Records shown Block Start
/-- The alignment moves of every pending tenancy, added to the owner's set as an item of its own; a tenancy without moves stays
pending and its block is recorded (R63). -/
def State.addAlignment (s : State) (cseq : Nat) : State × List Nat :=
  (s.route.aligned.filter (·.pending)).foldl (fun (acc : State × List Nat) a =>
    let s := acc.1
    let placed := (s.route.aligned.filter fun b => decide (b.tenancy ∈ acc.2)).flatMap fun b =>
      (List.range s.fabric.cellCount).filter (heldCell s.fabric.n b.k b.m)
    match s.alignMoves a placed with
    | .ok it =>
      ({ s with route := { s.route with items := s.route.items ++ [{ it with principal := 30, cseq := cseq, posted := s.fclk }] } },
        acc.2 ++ [a.tenancy])
    | .error b => (s.recordBlock 30 b, acc.2)) (s, [])

/-! ### A COMMIT takes effect -/

/-- Begin a commit: it is numbered and waits to be fixed. The owner's takes the alignment moves with it (R63). -/
def State.beginCommit (s : State) (c : Commit) : State :=
  let (s, aligns) := if c.principal = 30 then s.addAlignment c.cseq else (s, [])
  let num := s.com.nextNum
  { s with com := { s.com with nextNum := num + 1, commits := s.com.commits ++ [{ c with num := num, aligns := aligns }] } }

/-- A COMMIT command: refused, or waiting to be fixed. -/
def State.cmdCommit (s : State) (h : CmdHead) (kind chip token mask frame : Nat) : State :=
  let fabric := h.flags.testBit 3
  let code := s.commitRefusal h.principal kind chip token mask frame fabric
  if code = Code.ok then
    s.beginCommit {
      num := 0, principal := h.principal, cseq := h.cseq, opcode := 0x14, phase := .unfixed, kind := kind, chip := chip,
      frame := frame, all := h.flags.testBit 4, token := if fabric then some (token, mask) else none, since := s.now }
  else (s.answer h 0x14 code).complete h.principal h.cseq

/-- The implied COMMIT of a route command with the COMMIT flag, begun at its posting (target ASAP). -/
def State.impliedCommit (s : State) (r : RouteReq) : State :=
  s.beginCommit {
    num := 0, principal := r.principal, cseq := r.cseq, opcode := opcodeOf r.cmd, phase := .unfixed, kind := 0, chip := 0,
    frame := 0, since := s.now, implied := true }

/-! ### Switching (R75, R81 to R90) -/

/-- The physical driver of a cell, unless it is THERMAL_ONLY. -/
def State.driverOf (s : State) (c : Nat) : Option Nat :=
  let r := s.recordOf c
  if r.thermalOnly ∨ r.phys = 0xFFFF then none else some r.phys

/-- Show a selection on the driver of a physical cell. -/
def State.select (s : State) (phys st : Nat) : State := s.wr (R.TL_FD_CFG_SEL (phys / 128) (phys % 128)) st

/-- The end E of the commit's effects rounded up to a boundary: S + 8,192 FCLK, trimmed or not (R88). -/
def Commit.eFrame (c : Commit) : Nat := c.sFrame + 1 + (if c.sChip = 0 then 0 else 1)

/-- The last boundary whose input set is blanked for the affected contexts: max(B_s, E) (R88). -/
def Commit.lastBlank (c : Commit) : Nat := max c.bsFrame c.eFrame

/-- The four contexts of each cell. -/
def State.contextsOf (s : State) (cells : List Nat) : List Nat :=
  cells.flatMap fun k =>
    let r := s.recordOf k
    if r.ctx = 0xFFFF then [] else (List.range 4).map (r.ctx + ·)

/-- The affected contexts of a commit (R88). -/
def State.affected (s : State) (c : Commit) : List Nat :=
  dedup (s.contextsOf (c.cells.map (·.1)) ++
    (c.made ++ c.removed ++ c.moved).flatMap fun k => [(s.fabric.port k.out).outCtx, (s.fabric.port k.inp).inCtx])
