/-- The source of a driver: 1 inert, 2 Primer, 4 its selected level. -/
def State.fdSource (s : State) (d : Nat) : Nat :=
  let t := d / 128
  let k := levelKey t (d % 128) (s.rd (R.TL_FD_CFG_SEL t (d % 128)))
  if !s.act.loaded || s.fdLatched d || s.therm.trip.isSome then 1
  else if !s.act.began || s.tilePrimer t || decide (d ∈ s.forcedFd) || (s.ctxOfLevel k).any s.holdsPrimer ||
      ((s.act.levels.find? (·.key == k)).isNone && (s.ctxOfLevel k).all fun n => !s.live n) then 2
  else 4

/-- The level and the common mode a driver shows. -/
def State.fdShown (s : State) (d : Nat) : Nat × Nat :=
  let t := d / 128
  let i := d % 128
  if s.fdSource d = 2 then (s.rd (R.TL_PRIMER_FD_LEVEL t i), s.rd (R.TL_PRIMER_FD_VCM_CODE t i))
  else (s.rd (levelField t i (s.rd (R.TL_FD_CFG_SEL t i))), s.rd (R.TL_FD_CFG_VCM_CODE t i))

/-- A side of a driver in units of 3.3 V / 4,096, before dither, confined to 0 V and VFAST (R209): P for `sign` 1, N for −1. -/
def sideOf (vcm level : Nat) (sign : Int) : Int := clamp 0 4096 (16 * (vcm : Int) + sign * ((level : Int) - 2048))

def State.fdPin (s : State) (d : Nat) (sign : Int) : Int :=
  if s.fdSource d = 1 then 0 else sideOf (s.fdShown d).2 (s.fdShown d).1 sign

/-- Pre-emphasis of a transition from one level to another: does a side saturate (R211, R215)? -/
def State.emphasisClips (s : State) (d old new : Nat) : Nat :=
  let t := d / 128
  let i := d % 128
  let amp := min (min 16 (s.rd (R.TL_FD_CFG_PE_AMP t i))) (s.rd (R.TL_GUARD_FD_B_PE_MAX t i))
  let target : Int := 64 * ((new : Int) - 2048) + ((new : Int) - old) * amp
  let vcm : Int := 1024 * s.rd (R.TL_FD_CFG_VCM_CODE t i)
  if s.rd (R.TL_FD_CFG_PE_LEN t i) = 0 ∨ amp = 0 then 0
  else ([vcm + target, vcm - target].filter fun v => decide (v < 0 ∨ 262144 < v)).length

/-- Count the pre-emphasis saturations of the drivers that a commit switches (R211). -/
def State.countEmphasis (s : State) (before : State) (cells : List (Nat × Nat)) : State :=
  s.over cells fun s x =>
    match s.driverOf x.1 with
    | some d =>
      if before.rd (R.TL_FD_CFG_SEL (d / 128) (d % 128)) ≠ s.rd (R.TL_FD_CFG_SEL (d / 128) (d % 128)) ∧ s.fdSource d = 4 then
        s.bump (R.TL_GUARD_EVENTS_PE_CLIPS (d / 128)) (s.emphasisClips d (before.fdShown d).1 (s.fdShown d).1)
      else s
    | none => s

/-! ### Primer (R218 to R221) -/

/-- Frame handshakes of a boundary: consecutive ones and missed ones (R220, R221). A starved tile whose handshakes resume reports
the end (R386). -/
def State.handshakes (s : State) (missed : List Nat) : State :=
  s.over (List.range 80) fun s t =>
    if t ∈ missed then s.updTile t fun a => { a with hand := 0, missed := a.missed + 1 }
    else
      let s := s.when ((s.actTile t).starved && (s.actTile t).missed != 0) (·.endReport (tileMsg t 0x3A 0 0))
      s.updTile t fun a => { a with hand := min 16 (a.hand + 1), missed := 0 }

/-- STARVATION (R220): the tile's own timer has passed 60 μs. -/
def State.starvation (s : State) (t : Nat) : State :=
  if (s.actTile t).starved then s
  else
    let s := s.updTile t fun a => { a with starved := true }
    (s.wr (R.TL_GUARD_STATUS_STARVED t) 1).raise (tileMsg t 0x3A 0 0)

/-- GUARD_INTEGRITY (R217): Primer from the next boundary, and the fault. -/
def State.guardIntegrity (s : State) (t : Nat) : State :=
  (s.updTile t fun a => { a with guardDue := true }).raise (tileMsg t 0x39 0 0)

/-- Primer causes that apply or end at a boundary; a tile that leaves Primer sets XFER in its ACTIVE contexts (R219, R221). -/
def State.applyPrimer (s : State) : State :=
  s.over (List.range 80) fun s t =>
    let a := s.actTile t
    if !a.applyDue && !a.guardDue && !a.resumeDue then s
    else
      let s := if a.resumeDue && !(a.starved || a.applied || a.guardLost) then s.updTile t fun a => { a with resumeDue := false }
        else if a.resumeDue then
          let s := s.updTile t fun a => { a with starved := false, applied := false, guardLost := false, resumeDue := false }
          s.over ((s.tileCtx s.active t).filter fun n => s.stateOf n == stActive) fun s n => s.setCx R.CTX_OUT_XFER n 1
        else s
      let s := s.updTile t fun a => { a with
        applied := a.applied || a.applyDue, guardLost := a.guardLost || a.guardDue, applyDue := false, guardDue := false }
      let b := s.actTile t
      (s.wr (R.TL_GUARD_STATUS_STARVED t) (b01 b.starved)).wr (R.TL_GUARD_STATUS_PRIMER_FORCED t) (b01 (b.applied || b.guardLost))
Records shown Block End
• _About this task_
Scan the records for the string "over". Copy each line in which it appears.

• _Reply to the task_
  s.over cells fun s x =>
  s.over (List.range 80) fun s t =>
  s.over (List.range 80) fun s t =>
          s.over ((s.tileCtx s.active t).filter fun n => s.stateOf n == stActive) fun s n => s.setCx R.CTX_OUT_XFER n 1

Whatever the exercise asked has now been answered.